Figure 3: A mechanically induced depolarization wave enhances wound healing.

a, Upper panel: DiSBAC₂(3) and fluorescently labeled membrane images of MDCK cells imaged over 3 hours after scratch wound. A depolarization wave was observed from the wound edge up to several layers deep into the tissue. Lower panel: Membrane potential from the tissue simulation over the course of wound healing. b, Quantification of membrane potential as a function of distance from scratch wound at different times (mean ± s.d., n=4 rectangular ROIs of 100 μm width). c, Quantification of cell area shows expansion of cells during wound healing (mean ± s.d., n=9). d, Upper panel: NoRI images over the course of wound healing. Lower panel: Biomass density from the tissue simulation over the course of wound healing. e. Quantification of cellular biomass density as a function of distance from scratch wound at different times after wounding (mean ± s.d., n=4 rectangular ROIs of 50 μm width). f, Representative images of control, depolarizing drug treatment (ouabain) and hyperpolarizing drug treatment (valinomycin) during wound healing. Wound border outlines were generated using Wound healing size tool⁶³. g, Quantification of wound area closure as a function of time (mean ± s.d., n=2 wells). Depolarization resulted in faster wound healing (ouabain, red circles), as compared to the untreated control (cyan circles). Hyperpolarization (valinomycin, yellow circles, 5% PEG, green circles) resulted in slower wound healing.

We hypothesized that the physiological function of this depolarization wave might be to upregulate motility and proliferation in cells that are not immediately adjacent to the wound edge. Based on the previous experiments, this would be expected to speed up the wound healing process. Indeed, we observed both depolarization (Fig. 3a) and a drop in biomass density (Fig. S9) in cells immediately adjacent to the wound, as they underwent the epithelial-mesenchymal transition. It is also known that motility forces of cells many cell rows away from the wound generate most of the tissue tension, resulting in wound closure^66,67. Thus, according to this hypothesis, cells at the immediate wound edge become motile first and move into the wound. The migration mechanically stretches cells in rows behind them. As this wave of mechanical stretch propagates deeper into the tissue, it causes a drop in biomass density, resulting in depolarization of membrane potential. Cells can detect tissue stretching via depolarization and may upregulate motility, biomass production and proliferation to enhance wound healing.

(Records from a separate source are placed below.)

/-- A handler ends what its core's window is bound to (R314 action 0b01): its launch is marked ENDED, the queue's lock, the window and
the core are free. -/
def State.endsBound (s : State) (d : Die) (n : Nat) : State :=
  let b := (s.fwCore d n).window
  let id : Option Nat := ((s.boundBlock b).bind s.blockOf).map fun x => x.launch
  let mark (l : Launch) : Launch := if l.status = 0 then { l with status := 15 } else l
  ((({ s with launches := updAll (fun l => id == some l.id) mark s.launches }).endBound b).lockQueue (s.boundQueue b) false).freeFw d n

/-- The 32 bytes of a cause record (R341). -/
def CauseRec.bytes (c : CauseRec) : List Byte :=
  let b (x : Bool) (n : Nat) : Nat := if x then 2 ^ n else 0
  bytesOf 4 (b c.ovf 21 + b c.held 20 + b c.precise 19 + b c.gaffer 18 + c.slot * 2 ^ 16 + c.sub.code.toNat * 2 ^ 8
    + c.cause.code) ++ bytesOf 4 c.mask.toNat ++ bytesOf 8 c.ea.toNat ++ bytesOf 4 c.wofs ++ bytesOf 4 c.ord
    ++ bytesOf 4 c.detail ++ bytesOf 4 (c.ctx * 2 ^ 16 + c.image)

/-- A fault of a firmware wave (R313): the handler ends, what its window is bound to is ended, a trap record goes to
the fault queue of its context, and the event is counted. -/
def State.firmwareFault (s : State) (d : Die) (n : Nat) (c : CauseRec) : State :=
  let bound := (s.fwCore d n).window
  let s := match s.boundCtx bound with
    | some cx => s.faultEntry cx d 3 { c with ctx := cx }.bytes
    | none => s
  let s := s.endsBound d n
  let x := s.die d
  s.setDie d { x with life := { x.life with windowFaults := more32 x.life.windowFaults } }

/-- The record of a cause raised by an actor at its present position. -/
def Actor.record (x : Actor) (c : Cause) (sub : Sub) (mask : Word) (ea : DWord) (detail : Nat) : CauseRec :=
  match x with
  | .wave a w sp => { cause := c, sub := sub, slot := slotOf a, mask := mask, ea := ea, wofs := sp.pos.pc,
                      ord := sp.pos.ord, detail := detail, ctx := w.ctx, image := w.image }
  | .par _ r => { cause := c, sub := sub, gaffer := true, precise := true, mask := 0xFFFFFFFF, ea := ea,
                  wofs := r.pos.pc, ord := r.pos.ord, detail := detail, ctx := r.ctx, image := r.image }

/-- One cause for each distinct subcause, with the mask of its lanes, the address of the lowest and its walk level. -/
def faultRecs (x : Actor) (bad : List (Nat × Nat × Sub × Nat)) : List CauseRec :=
  (dedup (bad.map fun e => e.2.2.1)).map fun sub =>
    let mine := bad.filter fun e => e.2.2.1 == sub
    let (ea, level) := (mine.head?.map fun e => (e.2.1, e.2.2.2)).getD (0, 0)
    let mask := match x with
      | .wave _ _ _ => maskOf fun l => mine.any fun e => e.1 == l
      | .par _ _ => 0xFFFFFFFF
    x.record sub.cause sub mask (BitVec.ofNat 64 ea) level

/-- Whether two agents are one wave, or the same agent. -/
def sameWave : AgentId → AgentId → Bool
  | .wave v _, .wave w _ => decide (v = w)
  | a, b => decide (a = b)

/-- The walks of an agent, and of the other splits of its wave, that ended at a fault are done with. -/
def State.clearWalks (s : State) (a : AgentId) : State :=
  let c := coreOf a
  let d := s.die c.die
  let done (e : WalkReq × WalkSt) : Bool := sameWave a e.1.agent && (match e.2 with | .fault _ _ => true | _ => false)
  if d.walks.any done then s.setDie c.die { d with walks := d.walks.filter fun e => !done e } else s

/-- Lanes with their addresses, as an operation keeps them. -/
def laneVas (eas : List (Nat × Nat)) : List (Nat × List Word) :=
  eas.map fun e => (e.1, [BitVec.ofNat 32 e.2, BitVec.ofNat 32 (e.2 / 2 ^ 32)])

/-- The lanes and addresses that an operation keeps. -/
def Op.lanes (o : Op) : List (Nat × Nat) := o.results.map fun e => (e.1, (Word.pair (nth e.2 1 0) (nth e.2 0 0)).toNat)

/-- What a waiting access's walks have come to in the lanes that fault. -/
def State.walkBad (s : State) (o : Op) : List (Nat × Nat × Sub × Nat) :=
  o.lanes.filterMap fun e =>
    let va := e.2
    (o.walks.find? fun q => q.va == 4096 * (va / 4096)).bind fun q =>
      match look q (s.die (coreOf q.agent).die).walks with
      | some (.fault sub level) => some (e.1, va, sub, level)
      | _ => none

/-- The causes of the other splits of a wave whose accesses' walks have ended at a fault as well (R339: causes raised together are
all recorded before any is delivered). -/
def State.otherFaults (s : State) (x : Actor) : List CauseRec :=
  match x with
  | .wave (.wave id k) w _ => (List.range 4).flatMap fun j =>
    match nth w.slots j none, w.ops.find? fun o => o.kind == .walk && o.slot == j with
    | some sp, some o => if j = k then [] else faultRecs (.wave (.wave id j) w sp) (s.walkBad o)
    | _, _ => []
  | _ => []

/-- Taking a trap: the causes are recorded, with those of the wave's other splits that are raised together (R339), the wave or parison stops, and the stop becomes an event of its launch
queue (R339, R337, R342). A precise split stands where `pos` says with everything kept. A combiner wave's trap fails
its batch; a firmware wave's ends its handler (R124, R313). -/
def State.trap (s : State) (x : Actor) (cs : List CauseRec) (precise : Option Pos) : State :=
  match x with
  | .wave (.combiner r) _ sp => s.failBatch r (batchSub ((cs.head?.map (·.sub)).getD .none)) sp.pos.pc
  | .wave (.firmware d n) _ _ => match cs with
    | c :: _ => s.firmwareFault d n c
    | [] => s
  | .wave a w sp =>
    let sp' := match precise with
      | some p => { sp with pos := p, precise := true, stall := .stopped }
      | none => { sp with stall := .stopped }
    let others := s.otherFaults x
    let w := { w.setSlot (slotOf a) (some sp') with
      causes := ((cs.map fun (c : CauseRec) => { c with precise := precise.isSome }) ++ others).foldl addCause w.causes }
    let s := (s.clearWalks a).setWave a (w.stop (s.image w.ctx w.image))
    match a with
    | .wave id _ => s.pushEvent id.die (.trap id w.ctx (s.queueOfBlock w.block))
    | _ => s
  | .par p r =>
    let r0 := r.dropWalk
    let r1 := { r0 with causes := cs.foldl addCause r.causes, status := .stopped, stall := .stopped,
                        pos := precise.getD r.pos, precise := true }
    ((s.clearWalks (.gaffer p)).setPar p r1).pushEvent p.die (.trapPar p r.ctx (s.queueOfBlock (some r.block)))

/-- The lane a source is taken from (R187). -/
def srcLane (b : Byte) (l : Nat) : Nat :=
  let p := (b.extractLsb' 0 5).toNat
  match (b.extractLsb' 5 2).toNat with
  | 0 => (l + p) % 32
  | 1 => p
  | 2 => l ^^^ p
  | _ => l ^^^ (2 ^ p - 1)

/-- The lane an operand with a pattern field is read from. -/
def Wave.src (w : Wave) (pat l : Nat) : Nat := if pat = 0 then l else srcLane (nth w.xpat (pat - 1) 0) l

/-- The trap of one cause with no lanes of its own: the mask is the split's active lanes. -/
def State.raise (s : State) (x : Actor) (c : Cause) (sub : Sub) : State :=
  let m := match x with
    | .wave _ _ sp => sp.act
    | .par _ _ => 0xFFFFFFFF
  s.trap x [x.record c sub m 0 0] none

end Sys2Proof.Machine
end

Depolarization enhances efficiency of wound healing

By applying depolarizing and hyperpolarizing drugs and quantifying wound healing speed, we tested whether modulation of the membrane potential directly affects efficiency of wound healing We used CHO cells instead of MDCK cells because MDCK tissues tended to detach entirely during scratch wounding when an automated scratch wounding device was used. Indeed, even low concentrations of hyperpolarizing drugs (valinomycin) dramatically slowed down wound healing (Fig. 3f, lower panel & Fig. 3g, yellow circles), compared to the DMSO control. We had previously established that compression of cells by raising the external osmolarity results in hyperpolarization of membrane potential (Fig. S4). Indeed, compression by external osmolarity (Fig. 3g, green circles & Fig. S11) phenocopies the effect of hyperpolarizing drugs. Remarkably, we found that the efficiency of wound healing could be increased, becoming faster than wild-type tissues with the addition of depolarizing drugs (Fig. 3f, middle & Fig. 3g, red circles). This is evident as compared to the untreated control (Fig.3f, upper & Fig. 3g, cyan circles). Depolarization by other drugs showed a similar improvement of wound healing efficiency (Fig. S11). These data suggest that depolarizing cells provides them with a ‘head start’ to upregulate motility and proliferation, as compared to the control tissue, where depolarization is only triggered later, by stretching from other cells moving into the wound area.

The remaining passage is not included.